You are viewing a plain text version of this content. The canonical link for it is here.
Posted to dev@beam.apache.org by Etienne Chauchot <ec...@apache.org> on 2020/03/02 10:07:40 UTC

Re: GroupIntoBatches not Working properly for Direct Runner Java

Hi,

+1 to what Kenn asked: your pipeline is in streaming mode and GIB 
preserves windowing, the elements are buffered until one of these 
conditions are true: batchsize reached or end of window. I your case I 
think it is the second one.

Best

Etienne

On 28/02/2020 19:15, Kenneth Knowles wrote:
> What are the timestamps on the elements?
>
> On Fri, Feb 28, 2020 at 8:36 AM Vasu Gupta <dev.vasugupta@gmail.com 
> <ma...@gmail.com>> wrote:
>
>     Edit: Issue is on Direct Runner(Not Direction Runner - mistyped)
>     Issue Details:
>     Input data: 7 key-value Packets like: a-1, a-4, b-3, c-5, d-1,
>     e-4, e-5
>     Batch Size: 5
>     Expected output: a-1,4, b-3, c-5, d-1, e-4,5
>     Getting Packets with irregular size like a-1, b-5, e-4,5 OR a-1,4,
>     c-5 etc
>     But i always got correct number of packets with BATCH_SIZE = 1
>
>     On 2020/02/27 20:40:16, Kenneth Knowles <kenn@apache.org
>     <ma...@apache.org>> wrote:
>     > Can you share some more details? What is the expected output and
>     what
>     > output are you seeing?
>     >
>     > On Thu, Feb 27, 2020 at 9:39 AM Vasu Gupta
>     <dev.vasugupta@gmail.com <ma...@gmail.com>> wrote:
>     >
>     > > Hey folks, I am using Apache beam Framework in Java with
>     Direction Runner
>     > > for local testing purposes.
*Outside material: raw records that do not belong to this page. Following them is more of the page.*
/-- EVICT and LEAVE retire every LINK entry, release every LINK claim and empty the link queue, and answer the number of
entries retired; EVICT also discards the waiting link command, and the link response unless it is being sent. EVICT of
a port other than LINK is refused with RANGE. -/
def Obligations.EvictLeave : Prop :=
  (∀ (c : Cmd) (s : State) (b : Byte), s.takes 0x05 c = true → c.src = .spi → c.body = [b] → b ≠ 1 →
    exec (.evict c) s = refusedNext 0x05 c .range s) ∧
  ∀ (i : Instr) (code : Byte) (c : Cmd) (s : State), s.takes code c = true →
    (i = .evict c ∧ code = 0x05 ∧ c.src = .spi ∧ c.body = [1]) ∨
      (i = .leave c ∧ code = 0x06 ∧ c.src.port = .link ∧ c.body = []) →
    ∃ t : State, exec i s = okNext code c (bytesCount (s.ownedCount .link)) t ∧
      t = { during s c with
            entries := t.entries, dueList := t.dueList, triggers := t.triggers, notices := t.notices
            lines := { s.lines with lineClaims := t.lines.lineClaims, triggerClaims := t.lines.triggerClaims }
            ctl := { (during s c).ctl with commands := t.ctl.commands, responses := t.ctl.responses } } ∧
      (∀ e, t.entry e = if ownedBy .link (s.entry e) then none else s.entry e) ∧
      t.dueList = s.dueList.filter (fun e => !ownedBy .link (s.entry e)) ∧
      (∀ l, t.lines.lineClaims.get l = if s.lines.lineClaims.get l = some .link then none
        else s.lines.lineClaims.get l) ∧
      (∀ k, s.lines.triggerClaims.get k ≠ some .link →
        t.lines.triggerClaims.get k = s.lines.triggerClaims.get k ∧
        t.triggers.get k = { s.triggers.get k with
          park := (s.triggers.get k).park.filter fun e => !ownedBy .link (s.entry e) }) ∧
      (∀ k, s.lines.triggerClaims.get k = some .link →
        t.lines.triggerClaims.get k = none ∧
        t.triggers.get k =
          { edge := .none, mode := .one, capture := none, count := 0, level := (s.triggers.get k).level,
            sample := (s.triggers.get k).sample
            park := (s.triggers.get k).park.filter fun e => !ownedBy .link (s.entry e) }) ∧
      t.notices = { s.notices with queues := ⟨s.notices.queues.spi, []⟩, marker := false } ∧
      (code = 0x06 → t.ctl = (during s c).ctl) ∧
      (code = 0x05 → t.ctl.commands = ⟨none, none⟩ ∧ t.ctl.responses.spi = s.ctl.responses.spi ∧
        (∀ chars sent, s.link.transmitter = .sending .response chars sent → t.ctl.responses.link = s.ctl.responses.link) ∧
        ((∀ chars sent, s.link.transmitter ≠ .sending .response chars sent) → t.ctl.responses.link = none))

/-! ### Arming -/

/-- The change of an entry to a record takes it out of its list, gives it the record, and puts it in the list of its new
state: when ARMED, in the due list behind every entry whose due is equal or earlier; when PARKED, at the tail of its
trigger's park list. The others keep their order, and nothing else changes, but for the record of how far the due of an
entry was past when it joined the due list (R27; the model's own, log 9). -/
def Obligations.MoveBetweenLists : Prop :=
  ∀ (s : State) (e : EntryId) (a : Entry),
    let t := s.move e a
    let others := s.dueList.filter (· ≠ e)
    t = { s with
          entries := t.entries, dueList := t.dueList, armedPast := t.armedPast, triggers := t.triggers } ∧
    (∀ x, (∀ due, a.state = .armed due → x ≠ e) → t.armedPast.get x = s.armedPast.get x) ∧
    (∀ due, a.state = .armed due → t.armedPast.get e = ticksPast due s.time.count) ∧
    t.entry e = some a ∧ (∀ x, x ≠ e → t.entry x = s.entry x) ∧
    ((∀ due, a.state ≠ .armed due) → t.dueList = others) ∧
    (∀ due, a.state = .armed due → DueOrder s → ∃ before after,
      t.dueList = before ++ e :: after ∧ before ++ after = others ∧
      (∀ x ∈ before, s.keyOf x ≤ difference due s.time.count) ∧
      ∀ x ∈ after, difference due s.time.count < s.keyOf x) ∧
    ∀ k, t.triggers.get k = { s.triggers.get k with
      park := (s.triggers.get k).park.filter (· ≠ e) ++
        (if a.state = .parked ∧ a.trigger = some k then [e] else []) }

/-- The first grid point now or ahead of a past time is the least whole multiple, at least one, of the period beyond it
whose difference from the time count is not negative; it lies less than one period ahead. -/
def Obligations.FirstGridPoint : Prop :=
  ∀ t now p : Word, difference t now < 0 → Config.mostPast < difference t now → p ≠ 0 → p.msb = false →
    ∃ k : Nat, 1 ≤ k ∧ firstGridPoint t now p = t + BitVec.ofNat 32 (k * p.toNat) ∧
      difference (firstGridPoint t now p) now = difference t now + ((k * p.toNat : Nat) : Int) ∧
      0 ≤ difference (firstGridPoint t now p) now ∧
      difference (firstGridPoint t now p) now < (p.toNat : Int) ∧
      ∀ j : Nat, 1 ≤ j → j < k → difference t now + ((j * p.toNat : Nat) : Int) < 0
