-- ==== Sys2Proof/Laws/Ops.lean ====
section
/-!
SUPPORT. What each shared operation does, said once: reading a vector after a write, the pair of a port, the entry table
and its lists, the check order of a take, and its end. Later proofs cite these in place of the definitions.
-/
namespace Sys2Proof.Machine

/-! ### Vectors -/

theorem get_eq {α : Type} {n : Nat} (v : Vector α n) (i : Fin n) : v.get i = v[i.val] := rfl

theorem get_set {α : Type} {n : Nat} (v : Vector α n) (i : Nat) (h : i < n) (x : α) (j : Fin n) :
    (v.set i x h).get j = if j.val = i then x else v.get j := by
  simp only [get_eq, Vector.getElem_set]
  by_cases e : i = j.val
  · simp [e]
  · rw [if_neg e, if_neg fun h => e h.symm]

@[simp] theorem get_set_self {α : Type} {n : Nat} (v : Vector α n) (i : Fin n) (x : α) :
    (v.set i.val x i.isLt).get i = x := by simp [get_set]

theorem get_set_ne {α : Type} {n : Nat} (v : Vector α n) (i j : Fin n) (x : α) (h : j ≠ i) :
    (v.set i.val x i.isLt).get j = v.get j := by
  rw [get_set, if_neg fun e => h (Fin.ext e)]

@[simp] theorem get_ofFn {α : Type} {n : Nat} (f : Fin n → α) (i : Fin n) : (Vector.ofFn f).get i = f i := by
  simp [get_eq]

@[simp] theorem get_map {α β : Type} {n : Nat} (f : α → β) (v : Vector α n) (i : Fin n) :
    (v.map f).get i = f (v.get i) := by simp [get_eq]

@[simp] theorem get_replicate {α : Type} {n : Nat} (x : α) (i : Fin n) : (Vector.replicate n x).get i = x := by
  simp [get_eq]

theorem vector_ext {α : Type} {n : Nat} {v w : Vector α n} (h : ∀ i, v.get i = w.get i) : v = w := by
  apply Vector.ext
  intro i hi
  exact h ⟨i, hi⟩

/-! ### One value for each port -/

@[simp] theorem PerPort.get_set_self {α : Type} (v : PerPort α) (p : Port) (a : α) : (v.set p a).get p = a := by
  cases p <;> rfl

@[simp] theorem PerPort.get_set_other {α : Type} (v : PerPort α) (p : Port) (a : α) :
    (v.set p a).get p.other = v.get p.other := by cases p <;> rfl

@[simp] theorem Port.other_other (p : Port) : p.other.other = p := by cases p <;> rfl

theorem Port.other_ne (p : Port) : p.other ≠ p := by cases p <;> decide

theorem Port.ne_iff (p q : Port) : p ≠ q ↔ p = q.other := by cases p <;> cases q <;> decide

/-! ### The entry table -/

@[simp] theorem State.entry_setEntry (s : State) (e x : EntryId) (a : Option Entry) :
    (s.setEntry e a).entry x = if x = e then a else s.entry x := by
  simp only [State.entry, State.setEntry_entries, get_set, Fin.ext_iff]

@[simp] theorem State.entry_unlist (s : State) (e x : EntryId) : (s.unlist e).entry x = s.entry x := rfl

@[simp] theorem State.entry_emptySlot (s : State) (p : Port) (x : EntryId) : (s.emptySlot p).entry x = s.entry x := rfl

@[simp] theorem State.entry_appendPark (s : State) (k : Fin 8) (e x : EntryId) :
    (s.appendPark k e).entry x = s.entry x := rfl

@[simp] theorem State.entry_post (s : State) (p : Port) (e : EntryId) (tag : BitVec 16) (f : EntryFlags) (due : Word)
    (x : EntryId) : (s.post p e tag f due).entry x = s.entry x := rfl

@[simp] theorem State.ownedCount_emptySlot (s : State) (p q : Port) : (s.emptySlot p).ownedCount q = s.ownedCount q := rfl

@[simp] theorem State.keyOf_emptySlot (s : State) (p : Port) (x : EntryId) : (s.emptySlot p).keyOf x = s.keyOf x := rfl

@[simp] theorem State.keyOf_unlist (s : State) (e x : EntryId) : (s.unlist e).keyOf x = s.keyOf x := rfl

/-- The wait is said of the keys and the record alone (R27). -/
theorem State.waited_congr {s t : State} {e : EntryId} (hk : t.keyOf e = s.keyOf e)
    (ha : t.armedPast.get e = s.armedPast.get e) : t.waited e = s.waited e := by
  simp [State.waited, hk, ha]

theorem ownedBy_iff (p : Port) (r : Option Entry) : ownedBy p r = true ↔ ∃ a, r = some a ∧ a.owner = p := by
  cases r <;> simp [ownedBy]

@[simp] theorem entryOfByte_entryByte (e : EntryId) : entryOfByte (entryByte e) = e := rfl

@[simp] theorem entryByte_entryOfByte (b : Byte) : entryByte (entryOfByte b) = b := rfl

/-! ### The lists -/

theorem insertBy_split (key : EntryId → Int) (k : Int) (e : EntryId) (l : List EntryId) :
    ∃ before after, insertBy key k e l = before ++ e :: after ∧ before ++ after = l ∧
      (∀ x ∈ before, key x ≤ k) ∧ ∀ x ∈ after.head?, k < key x := by
  induction l with
  | nil => exact ⟨[], [], rfl, rfl, by simp, by simp⟩
  | cons y ys ih =>
    unfold insertBy
    split
    · obtain ⟨b, a, h1, h2, h3, h4⟩ := ih
      refine ⟨y :: b, a, by simp [h1], by simp [h2], ?_, h4⟩
      intro x hx
      rcases List.mem_cons.1 hx with rfl | hx
      · assumption
      · exact h3 x hx
    · exact ⟨[], y :: ys, rfl, rfl, by simp, by intro x hx; simp at hx; subst hx; omega⟩

theorem mem_insertBy (key : EntryId → Int) (k : Int) (e x : EntryId) (l : List EntryId) :
    x ∈ insertBy key k e l ↔ x = e ∨ x ∈ l := by
  obtain ⟨b, a, h1, h2, -, -⟩ := insertBy_split key k e l
  rw [h1, ← h2]
  simp only [List.mem_append, List.mem_cons]
  grind

theorem State.unlist_triggers (s : State) (e : EntryId) (k : Fin 8) :
    (s.unlist e).triggers.get k =
      { s.triggers.get k with park := (s.triggers.get k).park.filter (· != e) } := by
  simp [State.unlist]

theorem State.appendPark_triggers (s : State) (t k : Fin 8) (e : EntryId) :
    (s.appendPark t e).triggers.get k =
      { s.triggers.get k with park := (s.triggers.get k).park ++ if k = t then [e] else [] } := by
  simp only [State.appendPark, get_set, ← Fin.ext_iff]
  split <;> simp_all

theorem State.place_entry (s : State) (e x : EntryId) (a : Entry) :
    (s.place e a).entry x = if x = e then some a else s.entry x := by
  unfold State.place
  split
  · exact State.entry_setEntry s e x (some a)
  · split <;> simp
  · simp
  · simp

theorem State.move_entry (s : State) (e x : EntryId) (a : Entry) :
    (s.move e a).entry x = if x = e then some a else s.entry x := by
  simp [State.move, State.place_entry]

theorem State.place_frame (s : State) (e : EntryId) (a : Entry) :
    s.place e a =
      { s with entries := (s.place e a).entries, dueList := (s.place e a).dueList,
               armedPast := (s.place e a).armedPast, triggers := (s.place e a).triggers } := by
  unfold State.place
  split
  · rfl
  · split <;> rfl
  · rfl
  · rfl

theorem State.move_frame (s : State) (e : EntryId) (a : Entry) :
    s.move e a =
      { s with entries := (s.move e a).entries, dueList := (s.move e a).dueList,
               armedPast := (s.move e a).armedPast, triggers := (s.move e a).triggers } := by
  have h := State.place_frame (s.unlist e) e a
  exact h

/-- The record of how far a due was past changes for an entry that joins the due list alone (R27). -/
theorem State.place_armedPast (s : State) (e : EntryId) (a : Entry) :
    (s.place e a).armedPast =
      match a.state with
      | .armed due => s.armedPast.set e.val (ticksPast due s.time.count) e.isLt
      | _ => s.armedPast := by
  unfold State.place
  split <;> simp_all
  split <;> rfl

theorem State.move_armedPast (s : State) (e : EntryId) (a : Entry) :
    (s.move e a).armedPast =
      match a.state with
      | .armed due => s.armedPast.set e.val (ticksPast due s.time.count) e.isLt
      | _ => s.armedPast :=
  State.place_armedPast (s.unlist e) e a

/-! ### The check order -/

@[simp] theorem exactly_eq (n k : Nat) : exactly n k = decide (k = n) := by
  unfold exactly
  by_cases h : k = n <;> simp [h]

theorem takeCommand_taken {code : Byte} {c : Cmd} {s : State} (lengthOk : Nat → Bool) (permit : Permit)
    (run : Port → List Byte → State → Answer) (h : s.takes code c = true) :
    takeCommand code lengthOk permit run c s =
      (checked lengthOk permit run c.src.port c.body (s.emptySlot c.src.port)).finish code c := by
  simp [takeCommand, h]

theorem takeCommand_not_taken {code : Byte} {c : Cmd} {s : State} (lengthOk : Nat → Bool) (permit : Permit)
    (run : Port → List Byte → State → Answer) (h : s.takes code c = false) :
    takeCommand code lengthOk permit run c s = s := by
  simp [takeCommand, h]

theorem checked_run {lengthOk : Nat → Bool} {permit : Permit} (run : Port → List Byte → State → Answer) {p : Port}
    {body : List Byte} (s : State) (hl : lengthOk body.length = true) (hp : permit.admits p = true) :
    checked lengthOk permit run p body s = run p body s := by
  simp [checked, hl, hp]

theorem withBody_some {α : Type} {read : List Byte → Option α} {body : List Byte} {a : α} (s : State)
    (run : α → Answer) (h : read body = some a) : withBody read body s run = run a := by
  simp [withBody, h]

theorem withBody_none {α : Type} {read : List Byte → Option α} {body : List Byte} (s : State) (run : α → Answer)
    (h : read body = none) : withBody read body s run = Answer.refuse .range s := by
  simp [withBody, h]

theorem withOwned_some {p : Port} {e : EntryId} {s : State} {a : Entry} (run : Entry → Answer)
    (h : s.entry e = some a) (ho : a.owner = p) : withOwned p e s run = run a := by
  simp [withOwned, h, ho]

theorem withOwned_none {p : Port} {e : EntryId} {s : State} (run : Entry → Answer) (h : s.entry e = none) :
    withOwned p e s run = Answer.refuse .noEntry s := by
  simp [withOwned, h]

theorem withOwned_other {p : Port} {e : EntryId} {s : State} {a : Entry} (run : Entry → Answer)
    (h : s.entry e = some a) (ho : a.owner ≠ p) : withOwned p e s run = Answer.refuse .notOwner s := by
  simp [withOwned, h, ho]

/-! ### The end of a take -/

theorem State.settlePending_frame (s : State) : s.settlePending = { s with link := s.settlePending.link } := by
  unfold State.settlePending
  split <;> rfl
When using GroupIntoBatches with
>     batch size 1
>     > > it works perfectly fine i.e. the output of the transform is
>     consistent and
>     > > as expected. But when using with batch size > 1 the output
>     Pcollection has
>     > > less data than it should be.
>     > >
>     > > Pipeline flow:
>     > > 1. A Transform for reading from pubsub
>     > > 2. Transform for making a KV out of the data
>     > > 3. A Fixed Window transform of 1 second
>     > > 4. Applying GroupIntoBatches transform
>     > > 5. And last, Logging the resulting Iterables.
>     > >
>     > > Weird thing is that it batch_size > 1 works great when running on
>     > > DataflowRunner but not with DirectRunner. I think the issue
>     might be with
>     > > Timer Expiry since GroupIntoBatches uses BagState internally.
>     > >
>     > > Any help will be much appreciated.
>     > >
>     >
>